***** DATA IN THIS EXERCISE *****

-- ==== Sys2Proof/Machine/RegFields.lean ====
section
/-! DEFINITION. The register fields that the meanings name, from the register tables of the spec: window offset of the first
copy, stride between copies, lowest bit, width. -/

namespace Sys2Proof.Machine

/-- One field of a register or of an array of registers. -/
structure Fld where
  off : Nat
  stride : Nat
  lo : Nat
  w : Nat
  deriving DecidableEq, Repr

*****

ABOUT THIS EXERCISE — Look through the data above for the word "register". Report each line where it occurs.

ANSWER BELOW —
/-! DEFINITION. The register fields that the meanings name, from the register tables of the spec: window offset of the first
/-- One field of a register or of an array of registers. -/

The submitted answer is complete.